Vision–language pre-training (VLP) offers unique advantages for surgery by aligning language with surgical videos, enabling workflow understanding and transfer across tasks without relying on expert-labeled datasets. However, progress in surgical VLP remains constrained by the limited scale, procedural diversity, semantic quality, and hierarchical structure of existing datasets. In this work, we present SurgLaVi, the largest and most diverse surgical vision–language dataset to date, comprising nearly 240k clip–caption pairs from more than 200 procedures, and comprising hierarchical levels at coarse-, mid-, and fine-level. At the core of SurgLaVi lies a fully automated pipeline that systematically generates fine-grained transcriptions of surgical videos and segments them into coherent procedural units. To ensure high-quality annotations, it applies dual-modality filtering to remove irrelevant and noisy samples. Within this framework, the resulting captions are enriched with contextual detail, producing annotations that are both semantically rich and easy to interpret. To ensure accessibility, we release SurgLaVi-β, an open-source derivative of ~113k clip–caption pairs constructed entirely from public data, which is over four times larger than existing surgical VLP datasets. To demonstrate the value of SurgLaVi datasets, we introduce SurgCLIP, a CLIP-style video–text contrastive framework with dual encoders, as a representative base model. SurgCLIP achieves consistent improvements across phase, step, action, and tool recognition, surpassing prior state-of-the-art methods, often by large margins. These results validate that large-scale, semantically rich, and hierarchically structured datasets directly translate into stronger and more generalizable representations, establishing SurgLaVi as a key resource for developing surgical foundation models.

Key features of SurgLaVi on scale, workflow structure, and surgical procedure diversity:

1. SurgLaVi Dataset

Download Instructions

Step 1: Download the database and transcription files

Extract the contents to the data/ directory in your project.
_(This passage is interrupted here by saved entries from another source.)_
-- ==== Sys2Proof/Machine/Control.lean ====
section
/-! DEFINITION. The status register, the frame-counter control, and the ignored writes
(spec/42_status_and_frame_control.md). -/

namespace Sys2Proof.Machine

/-- A length counter after an enable bit is written: a cleared bit zeroes it (R160). -/
def LengthCounter.gate (on : Bool) (l : LengthCounter) : LengthCounter :=
  if on then l else { l with counter := 0 }

/-- The DMC after its enable bit is written (R160): a cleared bit zeroes the byte count, a set bit restarts a sample that
has ended; the DMC IRQ flag is cleared either way. -/
def Dmc.writeEnable (on : Bool) (c : Dmc) : Dmc :=
  let c := { c with enabled := on }
  let c := if on then (if c.bytesRemaining = 0 then dmcRestart c else c) else { c with bytesRemaining := 0 }
  c.clearIrq

/-- `W4015` (R160). -/
def execW4015 (d : Byte) (s : State) : Host.Outcome State Fault Refusal :=
  .next { s with
    pulse1 := { s.pulse1 with enabled := pulse1EnableField d, len := s.pulse1.len.gate (pulse1EnableField d) }
    pulse2 := { s.pulse2 with enabled := pulse2EnableField d, len := s.pulse2.len.gate (pulse2EnableField d) }
    tri := { s.tri with enabled := triEnableField d, len := s.tri.len.gate (triEnableField d) }
    noise := { s.noise with enabled := noiseEnableField d, len := s.noise.len.gate (noiseEnableField d) }
    dmc := s.dmc.writeEnable (dmcEnableField d) }

/-- `RD4015` (R161): the status byte is handed out, and the frame IRQ flag cleared after it was sampled. -/
def execRd4015 (s : State) : Host.Outcome State Fault Refusal :=
  .next ((s.emit (.status (statusByte s))).setFrame s.frame.clearIrq)

/-- `W4017` (R162): the sequencer restarts on every write; a byte with bit 6 = 1 also clears the frame IRQ flag. -/
def execW4017 (d : Byte) (s : State) : Host.Outcome State Fault Refusal :=
  let f := { s.frame with
    mode := frameModeField d, irqInhibit := irqInhibitField d, step := 0, cycleAccumulator := 0 }
  .next (s.setFrame (if irqInhibitField d then f.clearIrq else f))

/-- `W4009`: no register of the block; no state changes (R163). -/
def execW4009 (_d : Byte) (s : State) : Host.Outcome State Fault Refusal := .next s

/-- `W400D`: no register of the block; no state changes (R163). -/
def execW400D (_d : Byte) (s : State) : Host.Outcome State Fault Refusal := .next s

/-- `W4014`: no register of the block; no state changes (R163). -/
def execW4014 (_d : Byte) (s : State) : Host.Outcome State Fault Refusal := .next s

/-- `W4016`: no register of the block; no state changes (R163). -/
def execW4016 (_d : Byte) (s : State) : Host.Outcome State Fault Refusal := .next s

end Sys2Proof.Machine
end

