/-- W4010: IRQ enable, loop, rate index; bit 7 = 0 clears the DMC IRQ flag (decision D11); bits 5:4 ignored. -/
def Obligations.DmcControlWrite : Prop :=
  ∀ (d : Byte) (s : State), ∃ t, exec (.w4010 d) s = .next t
    ∧ (t.dmc.irqEnable = true ↔ BitSet d 7) ∧ (t.dmc.loopFlag = true ↔ BitSet d 6)
    ∧ t.dmc.rateIndex.toNat = d.toNat % 16
    ∧ (BitSet d 7 → t.dmc.irqFlag = s.dmc.irqFlag) ∧ (¬ BitSet d 7 → t.dmc.irqFlag = false)
    ∧ t = s.setDmc { s.dmc with
        irqEnable := t.dmc.irqEnable
        loopFlag := t.dmc.loopFlag
        rateIndex := t.dmc.rateIndex
        irqFlag := t.dmc.irqFlag }

/-- W4011: the output level, bit 7 ignored (the positions are the spec's G1), nothing else. -/
def Obligations.DmcLevelWrite : Prop :=
  ∀ (d : Byte) (s : State), exec (.w4011 d) s = .next (s.setDmc { s.dmc with outputLevel := d.toNat % 128 })

/-- W4012: the start register; the sample address does not move. The byte stored denotes 0xC000 + 64 * A at the next
restart, on each of its three ways: a W4013 (decision D13), an enabling W4015 with no sample in progress (decision D10),
the end of a looping one. -/
def Obligations.DmcStartWrite : Prop :=
  ∀ (d : Byte) (s : State), ∃ t, exec (.w4012 d) s = .next t ∧ t = s.setDmc { s.dmc with startReg := d }
    ∧ (∀ l : Byte, ∃ u, exec (.w4013 l) t = .next u ∧ u.dmc.sampleAddress.toNat = 0xC000 + 64 * d.toNat)
    ∧ (∀ e : Byte, BitSet e 4 → s.dmc.bytesRemaining = 0 →
        ∃ u, exec (.w4015 e) t = .next u ∧ u.dmc.sampleAddress.toNat = 0xC000 + 64 * d.toNat)
    ∧ (s.dmc.bytesRemaining = 1 → s.dmc.loopFlag = true →
        (dmcFetch t).dmc.sampleAddress.toNat = 0xC000 + 64 * d.toNat)

/-- W4013: the length register, then the DMC's Reset: phase 0, address and byte count from the registers, in the middle
of a sample or not, enabled or not (decision D13). -/
def Obligations.DmcLengthWrite : Prop :=
  ∀ (d : Byte) (s : State), ∃ t, exec (.w4013 d) s = .next t
    ∧ t.dmc.sampleAddress.toNat = 0xC000 + 64 * s.dmc.startReg.toNat
    ∧ t = s.setDmc { s.dmc with
        lengthReg := d
        phase := 0
        sampleAddress := t.dmc.sampleAddress
        bytesRemaining := 16 * d.toNat + 1 }

/-- A DMC restart: address and byte count from the registers, within $C000..$FFC0 and 1..4081, nothing else. -/
def Obligations.DmcRestartLoadsAddressAndCount : Prop :=
  ∀ c : Dmc, (dmcRestart c).sampleAddress.toNat = 0xC000 + 64 * c.startReg.toNat
    ∧ (dmcRestart c).bytesRemaining = 16 * c.lengthReg.toNat + 1
    ∧ 0xC000 ≤ (dmcRestart c).sampleAddress.toNat ∧ (dmcRestart c).sampleAddress.toNat ≤ 0xFFC0
    ∧ 1 ≤ (dmcRestart c).bytesRemaining ∧ (dmcRestart c).bytesRemaining ≤ 4081
    ∧ dmcRestart c = { c with
        sampleAddress := (dmcRestart c).sampleAddress, bytesRemaining := (dmcRestart c).bytesRemaining }

/-- W4009, W400D, W4014 and W4016 change no state (decision D3). -/
def Obligations.UnlistedWritesChangeNothing : Prop :=
  ∀ (d : Byte) (s : State), exec (.w4009 d) s = .next s ∧ exec (.w400D d) s = .next s
    ∧ exec (.w4014 d) s = .next s ∧ exec (.w4016 d) s = .next s

/-- W4015: the five enables; a cleared bit zeroes its counter, a set DMC bit restarts an ended sample, the DMC IRQ flag
is cleared (decisions D10, D11); the frame sequencer is untouched. -/
def Obligations.EnableWrite : Prop :=
  ∀ (d : Byte) (s : State), ∃ t, exec (.w4015 d) s = .next t
    ∧ (t.pulse1.enabled = true ↔ BitSet d 0) ∧ (t.pulse2.enabled = true ↔ BitSet d 1)
    ∧ (t.tri.enabled = true ↔ BitSet d 2) ∧ (t.noise.enabled = true ↔ BitSet d 3) ∧ (t.dmc.enabled = true ↔ BitSet d 4)
    ∧ (BitSet d 0 → t.pulse1.len = s.pulse1.len) ∧ (¬ BitSet d 0 → t.pulse1.len = { s.pulse1.len with counter := 0 })
    ∧ (BitSet d 1 → t.pulse2.len = s.pulse2.len) ∧ (¬ BitSet d 1 → t.pulse2.len = { s.pulse2.len with counter := 0 })
    ∧ (BitSet d 2 → t.tri.len = s.tri.len) ∧ (¬ BitSet d 2 → t.tri.len = { s.tri.len with counter := 0 })
    ∧ (BitSet d 3 → t.noise.len = s.noise.len) ∧ (¬ BitSet d 3 → t.noise.len = { s.noise.len with counter := 0 })
    ∧ (¬ BitSet d 4 → t.dmc.bytesRemaining = 0 ∧ t.dmc.sampleAddress = s.dmc.sampleAddress)
    ∧ (BitSet d 4 → s.dmc.bytesRemaining ≠ 0 →
        t.dmc.bytesRemaining = s.dmc.bytesRemaining ∧ t.dmc.sampleAddress = s.dmc.sampleAddress)
    ∧ (BitSet d 4 → s.dmc.bytesRemaining = 0 →
        t.dmc.bytesRemaining = 16 * s.dmc.lengthReg.toNat + 1
        ∧ t.dmc.sampleAddress.toNat = 0xC000 + 64 * s.dmc.startReg.toNat)
    ∧ t = { s with
        pulse1 := { s.pulse1 with enabled := t.pulse1.enabled, len := t.pulse1.len }
        pulse2 := { s.pulse2 with enabled := t.pulse2.enabled, len := t.pulse2.len }
        tri := { s.tri with enabled := t.tri.enabled, len := t.tri.len }
        noise := { s.noise with enabled := t.noise.enabled, len := t.noise.len }
        dmc := { s.dmc with
          enabled := t.dmc.enabled
          bytesRemaining := t.dmc.bytesRemaining
          sampleAddress := t.dmc.sampleAddress
          irqFlag := false } }
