-- ==== Sys2Proof/Tests/Slice0.lean ====
section
/-! SUPPORT. The model's own tests. Expected values come from the spec's vectors (spec/95_test_vectors.md V1 to V31 and
spec/30_encoding.md), words from R80 and the operation table. Then one witness for each hypothesis of the statements. -/

namespace Sys2Proof.Tests

open Sys2Proof.Machine

/-! ## Helpers -/

/-- The power-on state with a given sample rate and given answers of the Mapper. -/
def ready (fs : Rat) (answers : List Byte := []) : State :=
  { State.reset with cfg := { defaultConfig with fs := fs }, mapper := { answers := answers, fetchCount := 0 } }

/-- What `look` reads in the state after an operation, if there is one. -/
def after {α : Type} (i : Instr) (s : State) (look : State → α) : Option α :=
  match exec i s with
  | .next t => some (look t)
  | _ => none

/-- The same for a step. -/
def afterStep {α : Type} (s : State) (look : State → α) : Option α :=
  match step s with
  | .next t => some (look t)
  | _ => none

/-- Why a step refuses, if it does. -/
def refusal (s : State) : Option Refusal :=
  match step s with
  | .refused r => some r
  | _ => none

/-- Why a word decodes to nothing, if so. -/
def reject (w : OpWord) : Option DecodeError :=
  match decode w with
  | .ok _ => none
  | .error e => some e

/-! ## Well-formedness -/

theorem test_wellFormed_refuses_a_count_of_25_bits : (Instr.tick (2 ^ 24)).wellFormed = false := by decide
theorem test_wellFormed_takes_the_largest_count : (Instr.tick (2 ^ 24 - 1)).wellFormed = true := by decide

/-! ## Decoding: each constructor's word, laid out by R80 as kind, address, data -/

/-- WR, bit by bit: kind 001, address 0100000000000000, data 10111111 (V1). -/
theorem test_decode_wr_by_bits : decode 0b001_0100000000000000_10111111#27 = .ok (.w4000 0xBF) := by decide
/-- RD, bit by bit: kind 000, address 0100000000010101, data ignored (R80). -/
theorem test_decode_rd_by_bits : decode 0b000_0100000000010101_11111111#27 = .ok .rd4015 := by decide
/-- TK, bit by bit: kind 010, n = 000000000001110100100001 (V31). -/
theorem test_decode_tk_by_bits : decode 0b010_0000000000011101_00100001#27 = .ok (.tick 7457) := by decide
/-- SM, bit by bit: kind 011, 0, 00000, channel 100 (V31). -/
theorem test_decode_sm_by_bits : decode 0b011_0000000000000000_00000_100#27 = .ok .sampleDmc := by decide

theorem test_decode_pulse_writes :
    decode 0x1400040#27 = .ok (.w4000 0x40) ∧ decode 0x1400189#27 = .ok (.w4001 0x89)
    ∧ decode 0x1400254#27 = .ok (.w4002 0x54) ∧ decode 0x140030F#27 = .ok (.w4003 0x0F)
    ∧ decode 0x14004FF#27 = .ok (.w4004 0xFF) ∧ decode 0x1400581#27 = .ok (.w4005 0x81)
    ∧ decode 0x1400654#27 = .ok (.w4006 0x54) ∧ decode 0x14007F8#27 = .ok (.w4007 0xF8) := by decide
theorem test_decode_triangle_and_noise_writes :
    decode 0x1400803#27 = .ok (.w4008 0x03) ∧ decode 0x1400A00#27 = .ok (.w400A 0x00)
    ∧ decode 0x1400B08#27 = .ok (.w400B 0x08) ∧ decode 0x1400CFA#27 = .ok (.w400C 0xFA)
    ∧ decode 0x1400EF5#27 = .ok (.w400E 0xF5) ∧ decode 0x1400F1F#27 = .ok (.w400F 0x1F) := by decide
theorem test_decode_dmc_writes :
    decode 0x140108F#27 = .ok (.w4010 0x8F) ∧ decode 0x1401140#27 = .ok (.w4011 0x40)
    ∧ decode 0x14012FF#27 = .ok (.w4012 0xFF) ∧ decode 0x1401304#27 = .ok (.w4013 0x04) := by decide
theorem test_decode_control_and_ignored :
    decode 0x1401501#27 = .ok (.w4015 0x01) ∧ decode 0x14017C0#27 = .ok (.w4017 0xC0)
    ∧ decode 0x14009FF#27 = .ok (.w4009 0xFF) ∧ decode 0x1400DFF#27 = .ok (.w400D 0xFF)
    ∧ decode 0x1401402#27 = .ok (.w4014 0x02) ∧ decode 0x1401601#27 = .ok (.w4016 0x01)
    ∧ decode 0x0401500#27 = .ok .rd4015 := by decide
theorem test_decode_tick_and_samples :
    decode 0x2000000#27 = .ok (.tick 0) ∧ decode 0x2FFFFFF#27 = .ok (.tick 16777215)
    ∧ decode 0x3000000#27 = .ok .sampleP1 ∧ decode 0x3000001#27 = .ok .sampleP2
    ∧ decode 0x3000002#27 = .ok .sampleTri ∧ decode 0x3000003#27 = .ok .sampleNoi
    ∧ decode 0x3000004#27 = .ok .sampleDmc := by decide

/-- V31 and R99(c): kinds 100 and 111, SAMPLE of channel 5, a SAMPLE word with an address. -/
theorem test_reject_reserved_words :
    reject 0x4000000#27 = some (.reservedKind 4) ∧ reject 0x7FFFFFF#27 = some (.reservedKind 7)
    ∧ reject 0x3000005#27 = some (.noSuchChannel 0 5) ∧ reject 0x3000100#27 = some (.noSuchChannel 1 0) := by decide
/-- V31 and R60: reads of other registers, and addresses next to the window. -/
theorem test_reject_addresses :
    reject 0x0400000#27 = some (.readNotStatus 0x4000) ∧ reject 0x0401700#27 = some (.readNotStatus 0x4017)
    ∧ reject 0x03FFF00#27 = some (.outsideWindow 0x3FFF) ∧ reject 0x1401800#27 = some (.outsideWindow 0x4018) := by
  decide
theorem test_table_word_with_a_bit_above_27 : decodeTableWord 32 0x8000000 = none := by decide
theorem test_table_word : decodeTableWord 32 0x14017C0 = some (.w4017 0xC0) := by decide

/-! ## Register writes -/

/-- V1. -/
theorem test_w4000 : after (.w4000 0xBF) (ready 1) (fun t =>
    (t.pulse1.duty, t.pulse1.len.halt, t.pulse1.env.loop, t.pulse1.env.constantVolume, t.pulse1.env.volume))
    = some (2, true, true, true, 15) := by decide
/-- V1. -/
theorem test_w4004 : after (.w4004 0xFF) (ready 1) (fun t =>
    (t.pulse2.duty, t.pulse2.len.halt, t.pulse2.env.volume, t.pulse1.duty)) = some (3, true, 15, 0) := by decide
/-- V2. -/
theorem test_w4001 : after (.w4001 0x7F) (ready 1) (fun t => t.pulse1.sweep)
    = some ⟨false, 7, true, 7, 1, 0⟩ := by decide
/-- V2. -/
theorem test_w4005 : after (.w4005 0x81) (ready 1) (fun t => t.pulse2.sweep)
    = some ⟨true, 0, false, 1, 1, 0⟩ := by decide
/-- V3: 0x754 becomes 0x700. -/
theorem test_w4002 : after (.w4002 0x00) ((ready 1).setPulse1 { pulseAtPowerOn with timerPeriod := 0x754 })
    (fun t => t.pulse1.timerPeriod) = some 0x700 := by decide
/-- V3: 0x054 becomes 0x754, index 1, counter 254. -/
theorem test_w4003 : after (.w4003 0x0F) ((ready 1).setPulse1 { pulseAtPowerOn with timerPeriod := 0x054 })
    (fun t => (t.pulse1.timerPeriod, t.pulse1.lengthIndex, t.pulse1.len.counter)) = some (0x754, 1, 254) := by decide
/-- V3, on pulse 2 (R119). -/
theorem test_w4006 : after (.w4006 0x54) (ready 1) (fun t => t.pulse2.timerPeriod) = some 0x054 := by decide
/-- V3, on pulse 2 (R120): index 31, counter 30. -/
theorem test_w4007 : after (.w4007 0xF8) (ready 1)
    (fun t => (t.pulse2.timerPeriod, t.pulse2.lengthIndex, t.pulse2.len.counter)) = some (0, 31, 30) := by decide
/-- V4. -/
theorem test_w4008 : after (.w4008 0xFF) (ready 1) (fun t => (t.tri.len.halt, t.tri.lin))
    = some (true, ⟨0, 127, false, true⟩) := by decide
/-- R131, R100(a). -/
theorem test_w400A : after (.w400A 0x54) ((ready 1).setTri { triangleAtPowerOn with timerPeriod := 0x700 })
    (fun t => t.tri.timerPeriod) = some 0x754 := by decide
/-- V15: after reload value 3, W400B gives counter 3 and the flag at once; index 1 loads 254. -/
theorem test_w400B : after (.w400B 0x08)
    ((ready 1).setTri { triangleAtPowerOn with lin := ⟨0, 3, false, false⟩ })
    (fun t => (t.tri.lin, t.tri.len.counter)) = some (⟨3, 3, true, false⟩, 254) := by decide
/-- V4. -/
theorem test_w400C : after (.w400C 0xFA) (ready 1)
    (fun t => (t.noise.len.halt, t.noise.env.constantVolume, t.noise.env.volume)) = some (true, true, 10) := by decide
/-- V4. -/
theorem test_w400E : after (.w400E 0xF5) (ready 1) (fun t => (t.noise.mode, t.noise.periodIndex))
    = some (.short, 5) := by decide
/-- V4. -/
theorem test_w400F : after (.w400F 0x1F) (ready 1) (fun t => (t.noise.lengthIndex, t.noise.len.counter))
    = some (3, 2) := by decide
/-- V5. -/
theorem test_w4010 : after (.w4010 0xBF) (ready 1) (fun t => (t.dmc.irqEnable, t.dmc.loopFlag, t.dmc.rateIndex))
    = some (true, false, 15) := by decide
/-- V5. -/
theorem test_w4011 : after (.w4011 0xFF) (ready 1) (fun t => t.dmc.outputLevel) = some 127 := by decide
/-- R140: the address does not move. -/
theorem test_w4012 : after (.w4012 0x40) (ready 1) (fun t => (t.dmc.startReg, t.dmc.sampleAddress))
    = some (0x40, 0xC000) := by decide
/-- V5: start 0x40, length 1 give 0xD000 and 17. -/
theorem test_w4013 : after (.w4013 0x01) ((ready 1).setDmc { dmcAtPowerOn with startReg := 0x40 })
    (fun t => (t.dmc.lengthReg, t.dmc.sampleAddress, t.dmc.bytesRemaining)) = some (1, 0xD000, 17) := by decide
/-- V31. -/
theorem test_ignored_writes : after (.w4009 0xFF) (ready 1) (fun t => (t.dmc, t.frame)) = some (dmcAtPowerOn, frameAtPowerOn)
    ∧ after (.w400D 0xFF) (ready 1) (fun t => t.frame) = some frameAtPowerOn
    ∧ after (.w4014 0x02) (ready 1) (fun t => t.frame) = some frameAtPowerOn
    ∧ after (.w4016 0x01) (ready 1) (fun t => t.frame) = some frameAtPowerOn := by decide

/-! ## Status and frame control -/

/-- V28: enabling restarts the DMC with one byte and loads nothing else. -/
theorem test_w4015_enable : after (.w4015 0x1F) (ready 1)
    (fun t => (t.dmc.bytesRemaining, t.dmc.enabled, t.pulse1.len.counter, t.pulse1.enabled))
    = some (1, true, 0, true) := by decide
/-- V28: $E0 disables. -/
theorem test_w4015_disable : after (.w4015 0xE0)
    ((ready 1).setPulse1 { pulseAtPowerOn with len := ⟨254, false⟩ }) (fun t => t.pulse1.len.counter) = some 0 := by decide

/-- The state of V27: both flags, pulse 1's counter 254, noise's 1, three DMC bytes. -/
def stateV27 : State :=
  { ready 1 with
    pulse1 := { pulseAtPowerOn with len := ⟨254, false⟩ }
    noise := { noiseAtPowerOn with len := ⟨1, false⟩ }
    dmc := { dmcAtPowerOn with irqFlag := true, bytesRemaining := 3 }
    frame := { frameAtPowerOn with irqFlag := true } }

/-- V27. -/
theorem test_rd4015_byte : after .rd4015 stateV27 (fun t => t.trace) = some [.status 0xD9] := by decide
/-- V27: the frame flag is gone, the DMC flag is not. -/
theorem test_rd4015_clears : after .rd4015 stateV27 (fun t => (t.frame.irqFlag, t.dmc.irqFlag, statusByte t))
    = some (false, true, 0x99) := by decide
/-- V5. -/
theorem test_w4017 : after (.w4017 0xC0) { ready 1 with frame := ⟨2543, 1, .fourStep, false, true⟩ } (fun t => t.frame)
    = some ⟨0, 0, .fiveStep, true, false⟩ := by decide
/-- V19: bit 6 = 0 leaves the flag. -/
theorem test_w4017_keeps_the_flag : after (.w4017 0x80) { ready 1 with frame := ⟨0, 0, .fourStep, false, true⟩ }
    (fun t => t.frame) = some ⟨0, 0, .fiveStep, false, true⟩ := by decide

/-! ## TICK and the units -/

/-- V16: one TICK 29833 from power-on. -/
theorem test_tick_four_steps : after (.tick 29833) (ready 1) (fun t => t.frame)
    = some ⟨5, 0, .fourStep, false, true⟩ := by decide
/-- V18. -/
theorem test_tick_five_steps : after (.tick 10000) { ready 1 with frame := ⟨0, 0, .fiveStep, false, false⟩ }
    (fun t => t.frame) = some ⟨2543, 1, .fiveStep, false, false⟩ := by decide
/-- V15: the linear counter. -/
theorem test_linear_counter : linearTick ⟨5, 3, true, false⟩ = ⟨3, 3, false, false⟩
    ∧ linearTick ⟨0, 3, false, false⟩ = ⟨0, 3, false, false⟩ ∧ linearTick ⟨3, 3, true, true⟩ = ⟨3, 3, true, true⟩ := by
  decide
/-- V10 to V12: the target committed, too low, too high. -/
theorem test_sweep_targets :
    (sweepTarget { pulseAtPowerOn with timerPeriod := 0x100, sweep := ⟨true, 0, false, 2, 1, 0⟩ } = 0x140)
    ∧ (sweepTarget { pulseAtPowerOn with timerPeriod := 8, sweep := ⟨true, 0, true, 1, 1, 0⟩ } = 4)
    ∧ (sweepTarget { pulseAtPowerOn with timerPeriod := 0x556, sweep := ⟨true, 0, false, 1, 1, 0⟩ } = 0x801) := by decide
/-- V12: 0x555 is committed as 0x7FF. -/
theorem test_sweep_commits : (sweepTick .zeroAfterDecrement
    { pulseAtPowerOn with timerPeriod := 0x555, sweep := ⟨true, 0, false, 1, 1, 0⟩, len := ⟨10, true⟩ }).timerPeriod
    = 0x7FF := by decide
/-- V11: muted, period kept. -/
theorem test_sweep_mutes : (fun c : Pulse => (c.timerPeriod, c.len.counter)) (sweepTick .zeroAfterDecrement
    { pulseAtPowerOn with timerPeriod := 8, sweep := ⟨true, 0, true, 1, 1, 0⟩, len := ⟨10, true⟩ }) = (8, 0) := by decide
Step 2: Get YouTube cookies

To download videos that require YouTube login, you need to provide a cookies.txt file. Instructions to generate it are found here.

Step 3: Download videos

# Create and activate env
python3 -m venv surglavi
source surglavi/bin/activate

# Install dependencies
pip install -r requirements.txt

# Download videos using the metadata database
python src/video_downloader.py --db ./data/surglavi_beta.db --o ./data/videos -c /path/to/cookies.txt

# Optional: Extract frames for faster, more flexible, and resource-efficient training
python src/frame_extraction.py --root_dir ./data/videos --temp_dir data/temp_frames --output_dir ./data/frames --workers 8

Data Structure

The SurgLaVi-β Database is organized in a SQL schema that links videos, captions from different levels, and transcriptions, making it easy to query subsets and keep samples correlated. It includes 6,812 source videos, of which 3,148 are narrated. Alongside curated captions, the database provides raw captions with filtering flags, full transcriptions, and video metadata. Exploratory statistics and visualizations are available in the explorer notebook.

Usage

Explore SurgLaVi using our interactive Jupyter notebook.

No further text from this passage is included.